**Exercise brief:**
All lines in the material below that hold "BitVec" should be found and copied.

════

-- ==== Sys2Proof/Word.lean ====
section
/-!
DEFINITION. The plain data of the engine (spec/00_scope.md R8): bytes, byte strings, words of four bytes, blocks,
keys, nonces, schedules and the state matrix. Types only: what is computed with them is in Machine/.
-/

namespace Sys2Proof

/-- A byte, R8: bit 7 is the most significant one. -/
abbrev Byte := BitVec 8

/-- A byte string, R8: a finite sequence of bytes indexed from 0. -/
abbrev Bytes := List Byte

/-- A u64, R8. -/
abbrev U64 := BitVec 64

/-- A word, R8: the byte string `[b0, b1, b2, b3]`. It is never an integer, so it has no endianness. -/
structure Word where
  b0 : Byte
  b1 : Byte
  b2 : Byte
  b3 : Byte
  deriving DecidableEq, Repr

/-- The state matrix `S` of R19 by its four columns: `S[r][c]` is byte `r` of column `c`. -/
structure StateMatrix where
  c0 : Word
  c1 : Word
  c2 : Word
  c3 : Word
  deriving DecidableEq, Repr

/-- A block, R8: exactly 16 bytes (`BLOCKBYTES`, R6). -/
abbrev Block := Vector Byte 16

/-- A key: exactly 32 bytes (`KEYBYTES`, R6). -/
abbrev Key := Vector Byte 32

/-- A nonce as the register, the counter block and the wire format hold it: exactly 8 bytes (`NONCEBYTES`, R6, R12). -/
abbrev Nonce := Vector Byte 8

/-- A key schedule: exactly 60 words (`NW`, R6, R11). -/
abbrev Schedule := Vector Word 60

end Sys2Proof
end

════

**Exercise result:**
abbrev Byte := BitVec 8
abbrev U64 := BitVec 64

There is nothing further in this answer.